■ Exercise details:
Copy out each line containing "arithmetic" from the entries below.

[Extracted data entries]
-- ==== Sys2Proof/Machine/Flags.lean ====
section
/-! DEFINITION. The status register's bits (10_state.md R26 to R30) and every arithmetic and flag function of the spec
(40_operands.md R141 to R146). -/

namespace Sys2Proof.Machine

/-- The bits of SR (10_state.md R26). -/
def State.carry (s : State) : Bool := s.sr.getLsbD 0
def State.zero (s : State) : Bool := s.sr.getLsbD 1
def State.negative (s : State) : Bool := s.sr.getLsbD 2
def State.gie (s : State) : Bool := s.sr.getLsbD 3
def State.cpuOff (s : State) : Bool := s.sr.getLsbD 4
def State.oscOff (s : State) : Bool := s.sr.getLsbD 5
def State.scg0 (s : State) : Bool := s.sr.getLsbD 6
def State.scg1 (s : State) : Bool := s.sr.getLsbD 7
def State.overflow (s : State) : Bool := s.sr.getLsbD 8

/-- The operating modes of the table of 60_exceptions.md R330. -/
inductive PowerMode where
  | active
  | lpm0
  | lpm1
  | lpm2
  | lpm3
  | lpm4
  deriving DecidableEq, Repr

/-- The mode the four low-power bits select; none for the ten combinations outside the table (R330). -/
def State.powerMode (s : State) : Option PowerMode :=
  match s.scg1, s.scg0, s.oscOff, s.cpuOff with
  | false, false, false, false => some .active
  | false, false, false, true => some .lpm0
  | false, true, false, true => some .lpm1
  | true, false, false, true => some .lpm2
  | true, true, false, true => some .lpm3
  | true, true, true, true => some .lpm4
  | _, _, _, _ => none

/-- The four arithmetic flags an instruction computes. -/
structure Flags where
  v : Bool
  n : Bool
  z : Bool
  c : Bool
  deriving DecidableEq, Repr

/-- The flags at their places in SR: V bit 8, N bit 2, Z bit 1, C bit 0 (10_state.md R26). -/
def Flags.bits (f : Flags) : Word :=
  (if f.v then 0x0100 else 0) ||| (if f.n then 0x0004 else 0) ||| (if f.z then 0x0002 else 0) |||
    (if f.c then 0x0001 else 0)

/-- SR with the four flags replaced and every other bit kept (40_operands.md R146). -/
def Flags.into (f : Flags) (sr : Word) : Word := (sr &&& 0xFEF8) ||| f.bits

/-- What an operation computes: its result, the flags it writes if it writes any, and how many free values it drew. -/
structure Alu (w : Nat) where
  res : BitVec w
  flags : Option Flags
  draws : Nat

/-- `AddW(a, b, cin, w)` (40_operands.md R141). -/
def addW {w : Nat} (a b : BitVec w) (cin : Bool) : Alu w :=
  let full := a.toNat + b.toNat + cin.toNat
  let res := BitVec.ofNat w full
  { res := res
    flags := some { v := a.msb == b.msb && res.msb != a.msb, n := res.msb, z := res == 0, c := decide (2 ^ w ≤ full) }
    draws := 0 }

/-- `SubW(dst, src, cin, w)` (40_operands.md R142). -/
def subW {w : Nat} (dst src : BitVec w) (cin : Bool) : Alu w := addW dst (~~~src) cin

/-- `LogicFlags(res, w)` with the given V (40_operands.md R143). -/
def logicFlags {w : Nat} (res : BitVec w) (v : Bool) : Flags :=
  { v := v, n := res.msb, z := res == 0, c := res != 0 }

/-- AND and BIT: V = 0 (40_operands.md R143). -/
def andW {w : Nat} (src dst : BitVec w) : Alu w :=
  let res := src &&& dst
  { res := res, flags := some (logicFlags res false), draws := 0 }

/-- XOR: V is set when both operands are negative (40_operands.md R143). -/
def xorW {w : Nat} (src dst : BitVec w) : Alu w :=
  let res := src ^^^ dst
  { res := res, flags := some (logicFlags res (src.msb && dst.msb)), draws := 0 }

/-- BIC, without flags (43_two_operand.md R210). -/
def bicW {w : Nat} (src dst : BitVec w) : Alu w := { res := ~~~src &&& dst, flags := none, draws := 0 }

/-- BIS, without flags (43_two_operand.md R211). -/
def bisW {w : Nat} (src dst : BitVec w) : Alu w := { res := src ||| dst, flags := none, draws := 0 }

/-- MOV, without flags (43_two_operand.md R202). -/
def movW {w : Nat} (src : BitVec w) : Alu w := { res := src, flags := none, draws := 0 }

/-- Whether the `k` low digits of a number are decimal (40_operands.md R144). -/
def decimalDigits : Nat → Nat → Bool
  | 0, _ => true
  | k + 1, a => decide (a % 16 ≤ 9) && decimalDigits k (a / 16)

/-- The digit-serial sum of the `k` low digits, least significant first, with the carry out (40_operands.md R144). -/
def daddDigits : Nat → Nat → Nat → Bool → Nat × Bool
  | 0, _, _, carry => (0, carry)
  | k + 1, a, b, carry =>
    let t := a % 16 + b % 16 + carry.toNat
    let r := daddDigits k (a / 16) (b / 16) (decide (10 ≤ t))
    ((if 10 ≤ t then t - 10 else t) + 16 * r.1, r.2)

/-- `DaddW(a, b, cin, w)` (40_operands.md R144), `d` being the draws used so far. V is a free value; on a digit above 9
the result and all four flags are (DADD_INVALID; log 10). -/
def daddW {w : Nat} (a b : BitVec w) (cin : Bool) (d : Nat) : Alu w :=
  if decimalDigits (w / 4) a.toNat && decimalDigits (w / 4) b.toNat then
    let r := daddDigits (w / 4) a.toNat b.toNat cin
    let res := BitVec.ofNat w r.1
    { res := res, flags := some { v := Config.freeBit d, n := res.msb, z := res == 0, c := r.2 }, draws := 1 }
  else
    { res := (Config.freeWord d).setWidth w
      flags := some { v := Config.freeBit d, n := Config.freeBit (d + 1), z := Config.freeBit (d + 2),
                      c := Config.freeBit (d + 3) }
      draws := 4 }

/-- `RrcW(v, cin, w)` (40_operands.md R145, 41_single_operand.md R161): V is 0 unless the old carry is 1 and the operand is not
negative, where it is a free value (RRC_V_RULE; log 9). -/
def rrcW {w : Nat} (v : BitVec w) (cin : Bool) (d : Nat) : Alu w :=
  let res := (v >>> 1) ||| (if cin then BitVec.twoPow w (w - 1) else 0)
  let open_ := cin && !v.msb
  { res := res
    flags := some { v := open_ && Config.freeBit d, n := res.msb, z := res == 0, c := v.getLsbD 0 }
    draws := open_.toNat }

/-- `RraW(v, w)` (40_operands.md R145, 41_single_operand.md R163). -/
def rraW {w : Nat} (v : BitVec w) : Alu w :=
  let res := v.sshiftRight 1
  { res := res, flags := some { v := false, n := res.msb, z := res == 0, c := v.getLsbD 0 }, draws := 0 }

/-- SWPB, without flags (41_single_operand.md R162). -/
def swpbW (v : Word) : Alu 16 :=
  { res := v.extractLsb' 0 8 ++ v.extractLsb' 8 8, flags := none, draws := 0 }

/-- SXT (41_single_operand.md R164). -/
def sxtW (v : Word) : Alu 16 :=
  let res := (v.setWidth 8).signExtend 16
  { res := res, flags := some (logicFlags res false), draws := 0 }

end Sys2Proof.Machine
end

■ Result of the task:
/-! DEFINITION. The status register's bits (10_state.md R26 to R30) and every arithmetic and flag function of the spec
/-- The four arithmetic flags an instruction computes. -/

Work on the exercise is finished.